I called her just now and she said she'd changed her mind about the flowers.
"You don't want me to cancel them?"
"No."
"It's nice to have something cheerful in the room," I said, and she agreed with me. After a few minutes listening to me tell her stories about my boys, she said she was waiting for the nurse to come back because she had to talk to her. The doctor was by the day before on his rounds and she said she'd been getting instructions from Dad's father again. He's been dead for fifty years, but Mom hears him talking to her.
"He says I'm only allowed to eat mashed potatoes and graham crackers and peanut butter and I can only drink tea."
"Why does he have so much say over you, Mom?"
"He says I'm being punished because I put your Dad in this place."
"Do you ever dream about Dad?"
"Oh, not lately. Last time I dreamed about him we were dancing. Your father loved to dance."

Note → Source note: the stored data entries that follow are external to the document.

/-! ### `setPc` -/

@[simp] theorem setPc_cfg (s : State) (v : Word) :
    (s.setPc v).cfg = s.cfg := rfl
@[simp] theorem setPc_a (s : State) (v : Word) :
    (s.setPc v).a = s.a := rfl
@[simp] theorem setPc_b (s : State) (v : Word) :
    (s.setPc v).b = s.b := rfl
@[simp] theorem setPc_c (s : State) (v : Word) :
    (s.setPc v).c = s.c := rfl
@[simp] theorem setPc_d (s : State) (v : Word) :
    (s.setPc v).d = s.d := rfl
@[simp] theorem setPc_e (s : State) (v : Word) :
    (s.setPc v).e = s.e := rfl
@[simp] theorem setPc_h (s : State) (v : Word) :
    (s.setPc v).h = s.h := rfl
@[simp] theorem setPc_l (s : State) (v : Word) :
    (s.setPc v).l = s.l := rfl
@[simp] theorem setPc_fZ (s : State) (v : Word) :
    (s.setPc v).fZ = s.fZ := rfl
@[simp] theorem setPc_fN (s : State) (v : Word) :
    (s.setPc v).fN = s.fN := rfl
@[simp] theorem setPc_fH (s : State) (v : Word) :
    (s.setPc v).fH = s.fH := rfl
@[simp] theorem setPc_fC (s : State) (v : Word) :
    (s.setPc v).fC = s.fC := rfl
@[simp] theorem setPc_sp (s : State) (v : Word) :
    (s.setPc v).sp = s.sp := rfl
@[simp] theorem setPc_pc (s : State) (v : Word) :
    (s.setPc v).pc = v := rfl
@[simp] theorem setPc_ime (s : State) (v : Word) :
    (s.setPc v).ime = s.ime := rfl
@[simp] theorem setPc_eiPending (s : State) (v : Word) :
    (s.setPc v).eiPending = s.eiPending := rfl
@[simp] theorem setPc_mode (s : State) (v : Word) :
    (s.setPc v).mode = s.mode := rfl
@[simp] theorem setPc_haltBug (s : State) (v : Word) :
    (s.setPc v).haltBug = s.haltBug := rfl
@[simp] theorem setPc_ie (s : State) (v : Word) :
    (s.setPc v).ie = s.ie := rfl
@[simp] theorem setPc_iflag (s : State) (v : Word) :
    (s.setPc v).iflag = s.iflag := rfl
@[simp] theorem setPc_timer (s : State) (v : Word) :
    (s.setPc v).timer = s.timer := rfl
@[simp] theorem setPc_ppu (s : State) (v : Word) :
    (s.setPc v).ppu = s.ppu := rfl
@[simp] theorem setPc_dmaReg (s : State) (v : Word) :
    (s.setPc v).dmaReg = s.dmaReg := rfl
@[simp] theorem setPc_bootActive (s : State) (v : Word) :
    (s.setPc v).bootActive = s.bootActive := rfl
@[simp] theorem setPc_mapper (s : State) (v : Word) :
    (s.setPc v).mapper = s.mapper := rfl
@[simp] theorem setPc_vram (s : State) (v : Word) :
    (s.setPc v).vram = s.vram := rfl
@[simp] theorem setPc_wram (s : State) (v : Word) :
    (s.setPc v).wram = s.wram := rfl
@[simp] theorem setPc_oam (s : State) (v : Word) :
    (s.setPc v).oam = s.oam := rfl
@[simp] theorem setPc_hram (s : State) (v : Word) :
    (s.setPc v).hram = s.hram := rfl
@[simp] theorem setPc_cartRam (s : State) (v : Word) :
    (s.setPc v).cartRam = s.cartRam := rfl
@[simp] theorem setPc_joypad (s : State) (v : Word) :
    (s.setPc v).joypad = s.joypad := rfl
@[simp] theorem setPc_serial (s : State) (v : Word) :
    (s.setPc v).serial = s.serial := rfl
@[simp] theorem setPc_cycles (s : State) (v : Word) :
    (s.setPc v).cycles = s.cycles := rfl
@[simp] theorem setPc_free (s : State) (v : Word) :
    (s.setPc v).free = s.free := rfl
@[simp] theorem setPc_events (s : State) (v : Word) :
    (s.setPc v).events = s.events := rfl

/-! ### `took` -/

@[simp] theorem took_cfg (s : State) (n : Nat) :
    (s.took n).cfg = s.cfg := rfl
@[simp] theorem took_a (s : State) (n : Nat) :
    (s.took n).a = s.a := rfl
@[simp] theorem took_b (s : State) (n : Nat) :
    (s.took n).b = s.b := rfl
@[simp] theorem took_c (s : State) (n : Nat) :
    (s.took n).c = s.c := rfl
@[simp] theorem took_d (s : State) (n : Nat) :
    (s.took n).d = s.d := rfl
@[simp] theorem took_e (s : State) (n : Nat) :
    (s.took n).e = s.e := rfl
@[simp] theorem took_h (s : State) (n : Nat) :
    (s.took n).h = s.h := rfl
@[simp] theorem took_l (s : State) (n : Nat) :
    (s.took n).l = s.l := rfl
@[simp] theorem took_fZ (s : State) (n : Nat) :
    (s.took n).fZ = s.fZ := rfl
@[simp] theorem took_fN (s : State) (n : Nat) :
    (s.took n).fN = s.fN := rfl
@[simp] theorem took_fH (s : State) (n : Nat) :
    (s.took n).fH = s.fH := rfl
@[simp] theorem took_fC (s : State) (n : Nat) :
    (s.took n).fC = s.fC := rfl
@[simp] theorem took_sp (s : State) (n : Nat) :
    (s.took n).sp = s.sp := rfl
@[simp] theorem took_pc (s : State) (n : Nat) :
    (s.took n).pc = s.pc := rfl
@[simp] theorem took_ime (s : State) (n : Nat) :
    (s.took n).ime = s.ime := rfl
@[simp] theorem took_eiPending (s : State) (n : Nat) :
    (s.took n).eiPending = s.eiPending := rfl
@[simp] theorem took_mode (s : State) (n : Nat) :
    (s.took n).mode = s.mode := rfl
@[simp] theorem took_haltBug (s : State) (n : Nat) :
    (s.took n).haltBug = s.haltBug := rfl
@[simp] theorem took_ie (s : State) (n : Nat) :
    (s.took n).ie = s.ie := rfl
@[simp] theorem took_iflag (s : State) (n : Nat) :
    (s.took n).iflag = s.iflag := rfl
@[simp] theorem took_timer (s : State) (n : Nat) :
    (s.took n).timer = s.timer := rfl
@[simp] theorem took_ppu (s : State) (n : Nat) :
    (s.took n).ppu = s.ppu := rfl
@[simp] theorem took_dmaReg (s : State) (n : Nat) :
    (s.took n).dmaReg = s.dmaReg := rfl
@[simp] theorem took_bootActive (s : State) (n : Nat) :
    (s.took n).bootActive = s.bootActive := rfl
@[simp] theorem took_mapper (s : State) (n : Nat) :
    (s.took n).mapper = s.mapper := rfl
@[simp] theorem took_vram (s : State) (n : Nat) :
    (s.took n).vram = s.vram := rfl
@[simp] theorem took_wram (s : State) (n : Nat) :
    (s.took n).wram = s.wram := rfl
@[simp] theorem took_oam (s : State) (n : Nat) :
    (s.took n).oam = s.oam := rfl
@[simp] theorem took_hram (s : State) (n : Nat) :
    (s.took n).hram = s.hram := rfl
@[simp] theorem took_cartRam (s : State) (n : Nat) :
    (s.took n).cartRam = s.cartRam := rfl
@[simp] theorem took_joypad (s : State) (n : Nat) :
    (s.took n).joypad = s.joypad := rfl
@[simp] theorem took_serial (s : State) (n : Nat) :
    (s.took n).serial = s.serial := rfl
@[simp] theorem took_cycles (s : State) (n : Nat) :
    (s.took n).cycles = n := rfl
@[simp] theorem took_free (s : State) (n : Nat) :
    (s.took n).free = s.free := rfl
@[simp] theorem took_events (s : State) (n : Nat) :
    (s.took n).events = s.events := rfl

I tried to make the case that if Dad was dancing with Mom in her dreams then he was happy and had forgiven her, if she needed forgiving, but she wouldn't have any of it. "Heaven and Hell don't communicate with each other," she said, when I suggested that she ask Dad to intercede with his father on her behalf. And Onofrio, Dad's dad, is in Hell, so my mother says.
She said she'd cancelled her appointment to get a permanent today ("I'm afraid I'll have an allergic reaction to the chemicals,") but she thought maybe the stylist might have time to give her a shampoo and set. "It's nice to have someone play with your hair," I told her. Then she said she had to get ready for lunch, told me she loved me and said goodbye.